どこまでも俺様主義 Episode.1:砂漠の国の紛争 作:ホエール
5.
歩兵。
それは歩く兵士と書くすべての陸戦兵の基本である。故に彼らの第1の仕事は――歩くことだ。
だが、ただ、歩くだけならわざわざ兵隊じゃなくても出来ることを理解せねばならない。
たとえば、窓、たとえばベランダ。たとえば排水溝。それらを一つ一つ警戒して、姿をさらさないように進む――事が兵隊以外の人間にどこまで実践できるだろうか?
そして、なぜ姿をさらしてはいけないのか。
きわめて簡単な理屈――姿を晒せば〝死ぬ〟
(ああ、なんで俺はこんなところでこんなことをしているんだろうな……)
心の中で思う――1人の少年兵。
手の中のAK系統のアサルトライフルが重い。
戦車兵……は嫌だった。

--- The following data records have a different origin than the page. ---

-- ==== Sys2Proof/Tests/Slice0.lean ====
section
/-! SUPPORT. The model's own tests. Expected values are the spec's: the bit patterns of spec/30_encoding.md R42 and
R43 written out field by field, and the vectors of spec/95_test_vectors.md named in each comment. The witnesses show,
for each statement that has hypotheses, values that meet them together, at the boundaries of its clauses. -/

namespace Sys2Proof.Tests

open Sys2Proof.Machine

/-! ## Decoding words written out bit by bit -/

/-- S1.10: `10111_111011_11101` is hours 23, minutes 59, two-second count 29. -/
theorem test_decode_dtime_last_valid :
    decode ⟨.dosTimeDecoder, 0b10111_111011_11101#16⟩ = .dtime 23#5 59#6 29#5 := by decide

/-- V-T6, V-T10, V-T2: the lowest bit of each time field. -/
theorem test_decode_dtime_field_lsbs :
    decode ⟨.dosTimeDecoder, 0b00001_000000_00000#16⟩ = .dtime 1#5 0#6 0#5 ∧
    decode ⟨.dosTimeDecoder, 0b00000_000001_00000#16⟩ = .dtime 0#5 1#6 0#5 ∧
    decode ⟨.dosTimeDecoder, 0b00000_000000_00001#16⟩ = .dtime 0#5 0#6 1#5 := by decide

/-- S1.8: `1011111_1011_11101` is year offset 95, month 11, day 29. -/
theorem test_decode_ddate_2075 :
    decode ⟨.dosDateDecoder, 0b1011111_1011_11101#16⟩ = .ddate 95#7 11#4 29#5 := by decide

/-- V-D45, V-D46, V-D47: single bits of each date field. -/
theorem test_decode_ddate_single_bits :
    decode ⟨.dosDateDecoder, 0b0000001_0000_00000#16⟩ = .ddate 1#7 0#4 0#5 ∧
    decode ⟨.dosDateDecoder, 0b0000000_1000_00000#16⟩ = .ddate 0#7 8#4 0#5 ∧
    decode ⟨.dosDateDecoder, 0b0000000_0000_10000#16⟩ = .ddate 0#7 0#4 16#5 := by decide

/-- The bytes of program 1: 0x7D 0x47 on the time unit, 0x5D 0x08 on the date unit. -/
theorem test_decodeBytes_program_one :
    (match decodeBytes [0x7D#8, 0x47#8, 0#8, 0x5D#8, 0x08#8, 1#8] with
      | .ok (i, rest) =>
        (match decodeBytes rest with
          | .ok (j, []) => some (i, j)
          | _ => none)
      | .error _ => none) = some (.dtime 8#5 59#6 29#5, .ddate 4#7 2#4 29#5) := by decide

/-- The words of the two encoded instructions, R52 and S1.3. -/
theorem test_encode_words :
    encode (.dtime 23#5 59#6 29#5) = [0x7D#8, 0xBF#8, 0#8] ∧
    encode (.ddate 127#7 12#4 31#5) = [0x9F#8, 0xFF#8, 1#8] := by decide

/-- The host's numbering: a row's 16 bits name the time unit, bit 16 the date unit, and no third unit exists. -/
theorem test_decodeTableWord :
    decodeTableWord 16 0x477D = some (.dtime 8#5 59#6 29#5) ∧
    decodeTableWord 24 0x1085D = some (.ddate 4#7 2#4 29#5) ∧
    decodeTableWord 24 0x2085D = none ∧ decodeTableWord 16 0x10000 = none ∧ decodeTableWord 32 0 = none := by
  decide

/-! ## Well-formedness: each check refuses an ill-formed term -/

theorem test_wellFormed_accepts :
    (Instr.dtime 31#5 63#6 31#5).wellFormed = true ∧ (Instr.ddate 127#7 15#4 31#5).wellFormed = true ∧
    frameWellFormed [0x7D#8, 0xBF#8, 1#8] = true := by decide

theorem test_wellFormed_refuses_short_frame :
    frameLongEnough [0x7D#8, 0xBF#8] = false ∧ frameWellFormed [0x7D#8, 0xBF#8] = false := by decide

theorem test_wellFormed_refuses_third_unit :
    frameNamesUnit [0x7D#8, 0xBF#8, 2#8] = false ∧ frameWellFormed [0x7D#8, 0xBF#8, 2#8] = false := by decide

/-! ## One step -/

/-- The state after reset with a stimulus line presented. -/
def presented (u : UnitName) (w : Word) : State := State.reset.present ⟨u, w⟩

/-- The state after one step. -/
def after (s : State) : Option State :=
  match step s with
  | .next t => some t
  | .fault _ => none
  | .refused _ => none

/-- V-T16, 12:34:56. -/
theorem test_dtime_mixed_fields :
    (after (presented .dosTimeDecoder 0x645C#16)).map (fun t => (t.timeValid, t.hour, t.minute, t.second)) =
      some (1#1, 0x0C#8, 0x22#8, 0x38#8) := by decide

/-- V-T19: only the seconds are bad, and the good fields are not reported. -/
theorem test_dtime_leap_second_rejected :
    (after (presented .dosTimeDecoder 0xBF7E#16)).map (fun t => (t.timeValid, t.hour, t.minute, t.second)) =
      some (0#1, 0x00#8, 0x00#8, 0x00#8) := by decide

/-- V-D3, 2107-12-31. -/
theorem test_ddate_last_valid :
    (after (presented .dosDateDecoder 0xFF9F#16)).map (fun t => (t.dateValid, t.year, t.month, t.day)) =
      some (1#1, 0x083B#16, 0x000C#16, 0x001F#16) := by decide

/-- V-D21: 2100 is no leap year. -/
theorem test_ddate_2100_no_leap_day :
    (after (presented .dosDateDecoder 0xF05D#16)).map (fun t => (t.dateValid, t.year, t.month, t.day)) =
      some (0#1, 0x0000#16, 0x0000#16, 0x0000#16) := by decide

/-- From the review of R17: a time word is presented after reset, then a date word, before any step; the time outputs
are the time word's (V-T18, no value) and the date outputs the date word's. -/
theorem test_present_time_then_date_shows_both :
    ((presented .dosTimeDecoder 0xFFFF#16).present ⟨.dosDateDecoder, 0xBF7D#16⟩).timeValid = 0#1 ∧
    ((presented .dosTimeDecoder 0xFFFF#16).present ⟨.dosDateDecoder, 0xBF7D#16⟩).dateView = some ⟨2075, 11, 29⟩ := by
  decide

/-- The host's presentation of a date word. -/
theorem test_withFetchWord_presents :
    State.reset.withFetchWord 24 0x1085D = presented .dosDateDecoder 0x085D#16 ∧
    State.reset.withFetchWord 16 0x477D = presented .dosTimeDecoder 0x477D#16 ∧
    State.reset.withFetchWord 24 0x2085D = State.reset := by decide

/-! ## Witnesses: the hypotheses of each statement can be met -/

theorem witness_DecodeRecoversEncodedInstruction :
    (Instr.dtime 24#5 60#6 30#5).wellFormed = true ∧ (Instr.ddate 120#7 2#4 29#5).wellFormed = true := by decide

theorem witness_FramesAreReadOrRejectedByName : [0x7D#8, (0xBF#8 : Byte)].length < 3 := by decide

theorem witness_TimeOperandsFollowFieldLayout :
    (after (presented .dosTimeDecoder 0xBF7D#16)).map (·.timeValid) = some 1#1 := by decide

theorem witness_DateOperandsFollowFieldLayout :
    (after (presented .dosDateDecoder 0xFF9F#16)).map (·.dateValid) = some 1#1 := by decide

theorem witness_StepRunsDecodedInstruction :
    (presented .dosDateDecoder 0xBF7D#16).selected = .dosDateDecoder ∧
    (presented .dosDateDecoder 0xBF7D#16).inputOf .dosDateDecoder = 0xBF7D#16 ∧
    (presented .dosDateDecoder 0xBF7D#16).inputOf .dosTimeDecoder = 0x0000#16 ∧
    decodeBytes [lowByte 0xBF7D#16, highByte 0xBF7D#16, unitByte .dosDateDecoder] = .ok (.ddate 95#7 11#4 29#5, []) ∧
    decodeBytes [lowByte 0x0000#16, highByte 0x0000#16, unitByte .dosTimeDecoder] = .ok (.dtime 0#5 0#6 0#5, []) ∧
    (Instr.ddate 95#7 11#4 29#5).wellFormed = true ∧ (Instr.dtime 0#5 0#6 0#5).wellFormed = true ∧
    (presented .dosDateDecoder 0xBF7D#16).settledOn .dosTimeDecoder = true :=
  ⟨rfl, rfl, rfl, rfl, rfl, rfl, rfl, by decide⟩

/-- A state that shows, under zero inputs, outputs no step ever drives: noon under no value, and a date. -/
def unreachedOutputs : State :=
  { State.reset with hour := 0x0C#8, timeValid := 0#1, year := 0x07BC#16, month := 0x0001#16, dateValid := 1#1 }

/-- Two states that agree on the inputs and the selection and on no output. -/
theorem witness_OldOutputsReachNoLaterState :
    State.reset.dosTime = unreachedOutputs.dosTime ∧ State.reset.dosDate = unreachedOutputs.dosDate ∧
    State.reset.selected = unreachedOutputs.selected ∧ State.reset ≠ unreachedOutputs := by decide

theorem witness_PresentedTableWordRunsNext :
    decodeTableWord 16 0xFFFF = some (.dtime 31#5 63#6 31#5) ∧
    decodeTableWord 24 0x1FFFF = some (.ddate 127#7 15#4 31#5) := by decide
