-- ==== Sys2Proof/WellFormed.lean ====
section
/-! DEFINITION. The checks that stand outside the machine: the constraints a build's parameters meet (spec/00_scope.md R7), and the
part of an operation's domain that its operands alone decide (spec/30_encoding.md R80, R95). The operand types of `Instr` hold
exactly the values the encoding admits, so every `Instr` has a command word; an operation outside its domain has one too (R95),
and the machine says what it does. -/

namespace Sys2Proof

/-- R7, `COIL_PAT`: "four distinct values". -/
def Params.coilsDistinct (p : Params) : Bool := decide p.coilPat.toList.Nodup

/-- R7, `COIL_PAT`: "each with one bit set or each with two bits set". -/
def Params.coilsHot (p : Params) : Bool :=
  p.coilPat.toList.all (fun v => popcount v == 1) || p.coilPat.toList.all (fun v => popcount v == 2)

/-- R7, `SEG_TABLE`: "bit `DOT_BIT` clear in every entry". -/
def Params.segClearOfDot (p : Params) : Bool :=
  p.segTable.toList.all (fun v => !v.getLsbD p.dotBit.val)

/-- R7, `DOT_BIT`: "the one bit no `SEG_TABLE` entry uses", so some entry uses each other bit. -/
def Params.othersUsed (p : Params) : Bool :=
  (List.finRange 8).all (fun j => j == p.dotBit || p.segTable.toList.any (fun v => v.getLsbD j.val))

/-- The parameters meet every constraint of R7. -/
def Params.wellFormed (p : Params) : Bool := p.coilsDistinct && p.coilsHot && p.segClearOfDot && p.othersUsed

/-- The operands are in the domain column of R80: `thr` in 1..255, `d` in 0..9. The rest of POLLT's domain (`count < thr`) depends
on the state: `Machine.inDomain` in Safety.lean. -/
def Instr.inDomain (i : Instr) : Bool :=
  match i with
  | .level _ => true
  | .poll _ => true
  | .pollt thr => thr != 0
  | .step _ => true
  | .stop => true
  | .refresh _ _ _ _ => true
  | .digit d => decide (d.toNat ≤ 9)

end Sys2Proof
end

だって戦車の中はすごく狭くて――
(おまけに甲冑どもに狙われるからやだ)
だからといって、歩兵になりたいわけじゃなかった。
こんな風に重い銃を担いで、今みたいに、たまたま運悪く窓に姿を晒したかったわけじゃなかった。
(あ――レ? なんで風景がぎゃくな、んるんだ――?)
反転。視界の反転――そして、何故。彼の疑問にこたえるものは誰もいない。そのまま彼の視界は砂まみれの大地が映って暗転。彼の最後の記憶はそこで途切れる。
一人の少年兵の頭蓋が吹き飛ぶ風景――――。
「クソッ!」
年長の兵士が、すぐさま手榴弾を取り出しピンを引き抜いてすぐそばの――窓に投げ込む。
次の瞬間――衝撃波が周囲を揺さぶった。
衝撃波と共に、建物の壁が崩落していくのを横目で見ながら、ひよりは走る。
上出来だ。赤外線ポインターを改造したブービートラップ一つで、敵兵が一人、死亡。速攻手榴弾で攻略されたとはいえ、何もないよりはましだろう。これで連中は四六時中、360度警戒をしないといけない。人間の集中限度は90分から3時間程度。それ以上、特定の事に熱中しすぎる、集中しすぎるのは限界がある。

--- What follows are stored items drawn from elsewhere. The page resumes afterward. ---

-- ==== Sys2Proof/Machine/State.lean ====
section
/-! DEFINITION. What the machine holds: the block's registers, its ports, the downstream latches (spec/10_state.md R20, R30 to R32),
and what the caller and the environment will do next (spec/00_scope.md R14). There is no program counter, no memory, no control
register and no mode (R28, R29, R208). -/

namespace Sys2Proof.Machine

/-- One bit per monitored line (R8): `armed[line]`, `raw[line]`. -/
structure LineBits where
  toggle : Bool
  tactA : Bool
  tactB : Bool
  photo : Bool
  deriving DecidableEq, Repr

/-- One write of an output port, whole (R54, R55). -/
inductive Drive where
  | coil (v : Nibble)
  | dcm (v : Nat)
  | bclk (b : Bool)
  | seg (v : Byte)
  | dsl (b : Bool)
  | dsr (b : Bool)
  deriving DecidableEq, Repr

/-- The events of R13: `S(line)=b`, `W(port,v)`, `D(T)`. -/
inductive Event where
  | sample (line : Line) (level : Bool)
  | write (d : Drive)
  | wait (d : Delay)
  deriving DecidableEq, Repr

/-- What the caller and the environment may do between two operations (R14, R15). Log entries 5, 9, 10. -/
inductive Input where
  /-- The caller puts a word on `cmd` and raises `cmd_valid` (R15, R32). -/
  | command (w : CommandWord)
  /-- The environment sets one raw line (R14, R30). -/
  | rawLevel (line : Line) (level : Bool)
  /-- The reset line is driven to a level (R230). -/
  | rst (level : Bool)
  /-- The reset line will rise inside the next operation, after that many of its events (R204 (c), R230). -/
  | rstDuring (events : Nat)
  /-- The external DC-motor driver makes its one move, with this pattern (R66). -/
  | dcMotor (pattern : Nat)
  deriving DecidableEq, Repr

/-- The machine. -/
structure State where
  /-- The build's parameters (R7); no step changes them. Log entry 1. -/
  params : Params
  /-- `armed[line]` (R21). -/
  armed : LineBits
  /-- `passed_state` (R23). -/
  passedState : Bool
  /-- `count`, the Rotation Counter (R24). -/
  count : Byte
  /-- `phase_ctr` (R25). -/
  phaseCtr : BitVec 2
  /-- `COIL[3:0]` (R27). -/
  coil : Nibble
  /-- `DCM[NDC-1:0]` as the unsigned number it spells (R9, R27). Log entry 16. -/
  dcm : Nat
  /-- `BCLK` (R27). -/
  bclk : Bool
  /-- `SEG[7:0]` (R27). -/
  seg : Byte
  /-- `DSL` (R27). -/
  dsl : Bool
  /-- `DSR` (R27). -/
  dsr : Bool
  /-- `COIL_Q` (R35). -/
  coilQ : Nibble
  /-- `DCM_Q` (R35), as `dcm`. -/
  dcmQ : Nat
  /-- `DIG_L_Q` (R36). -/
  digLQ : Byte
  /-- `DIG_R_Q` (R36). -/
  digRQ : Byte
  /-- `raw[3:0]`: the level each sensor line has when it is next sampled (R30, R52). Log entries 6, 7. -/
  raw : LineBits
  /-- `rst` (R30). -/
  rst : Bool
  /-- `cmd[23:0]` (R32). -/
  cmd : CommandWord
  /-- `cmd_valid` (R32). -/
  cmdValid : Bool
  /-- `cmd_ready` (R32). -/
  cmdReady : Bool
  /-- `rsp[7:0]` (R32, R91). -/
  rsp : Byte
  /-- `rsp_valid` (R32). -/
  rspValid : Bool
  /-- How many free bytes have been drawn (R177); the model's own. Log entry 4. -/
  draws : Nat
  /-- When set, `rst` rises in the next operation after so many of its events (R204 (c)); the model's own. Log entry 9. -/
  rstDuring : Option Nat
  /-- The moves of the caller and the environment still to come, oldest first; the model's own. Log entry 5. -/
  inputs : List Input
  /-- Every event so far, oldest first (R13); the model's own, nothing reads it but `abandon`. Log entry 8. -/
  trace : List Event
  deriving DecidableEq, Repr

/-- The block raises no fault of any kind (R200): there is none. Log entry 23. -/
inductive Fault where
  deriving DecidableEq, Repr

/-- Why a step has no next state. Each is a case the spec tells a model to refuse, but for the last, which the spec leaves open,
and for `notModelled`, which no arm uses. -/
inductive Refusal where
  /-- An instruction without a meaning; raised by an arm of `exec` only, and by none. Safe. -/
  | notModelled (mnemonic : String)
  /-- A reserved command word (R94, U2); raised by `runCommand`. Safe. Log entry 11. -/
  | reservedCommand (why : Reject)
  /-- `POLLT 0` (R120, U3); raised by `pollThreshold`. Safe. Log entry 12. -/
  | thresholdZero
  /-- POLLT or POLL PHOTO entered with `count >= thr` (R120, U4); raised by `pollThreshold`. Safe. Log entry 12. -/
  | countNotBelowThreshold
  /-- The external DC-motor driver moves while `rst` is 1; raised by `takeInput`. Safe. Log entry 10. -/
  | externalDriverInReset
  deriving DecidableEq, Repr

/-- The machine right after reset at power-up: R231 to R236 for the block, `cmd_ready = 1`, `rsp_valid = 0` (R230); the latches
hold what they hold (R237, log entry 3); parameters, ports and the model's own fields as log entries 1, 4 to 6, 8, 9, 13. -/
def State.reset : State where
  params := Params.byDefault
  armed := ⟨true, true, true, true⟩
  passedState := false
  count := 0
  phaseCtr := 0
  coil := 0
  dcm := 0
  bclk := false
  seg := 0
  dsl := false
  dsr := false
  coilQ := Config.powerUpCoilQ
  dcmQ := Config.powerUpDcmQ % 2 ^ Params.byDefault.ndc
  digLQ := Config.powerUpDigLQ
  digRQ := Config.powerUpDigRQ
  raw := ⟨false, false, false, false⟩
  rst := false
  cmd := 0
  cmdValid := false
  cmdReady := true
  rsp := 0
  rspValid := false
  draws := 0
  rstDuring := none
  inputs := []
  trace := []

end Sys2Proof.Machine
end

そして、2つ目の仕掛けが起動する。例のブービートラップとは、電波を用いて連動させている。ブービートラップの反応が消えてからおよそ30秒後――――。
コンピューター制御、装填だけは人力を有するその軽迫撃砲は以前に設定された座標に向けて、砲撃を開始した。
仕掛けられた軽迫撃砲は2門。装填は人力で行うため、2連射しかできず、後は何もしないが、そこはそれ、ドローン化されたその2門は撃った後、指定されたポイントまで自力移動出来る様になっている。世界中の持たざる軍隊が使うベストセラーである。
その迫撃砲弾が敵兵の群れに着弾。悲鳴にもにた甲高いうめき声が周囲に響き渡り衝撃波が大地に大きな傷跡をつける中、ひよりは――
「よし……」
M4カービンを構え、砂が入って使い物にならないようにあえてつけていたゴムのカバーを銃口から外す。
どことなく、男の一物に着けるあれに見えるのは仕様のないことだ。
引き金が引かれる。引き金を引く回数は決めてある
「1……2、3、4、5、6……」
10発。それだけ撃ったら移動する予定である。
「10……」
予定された数の弾を敵兵に向けて、撃った。すぐさま安全装置をかけると走って移動する。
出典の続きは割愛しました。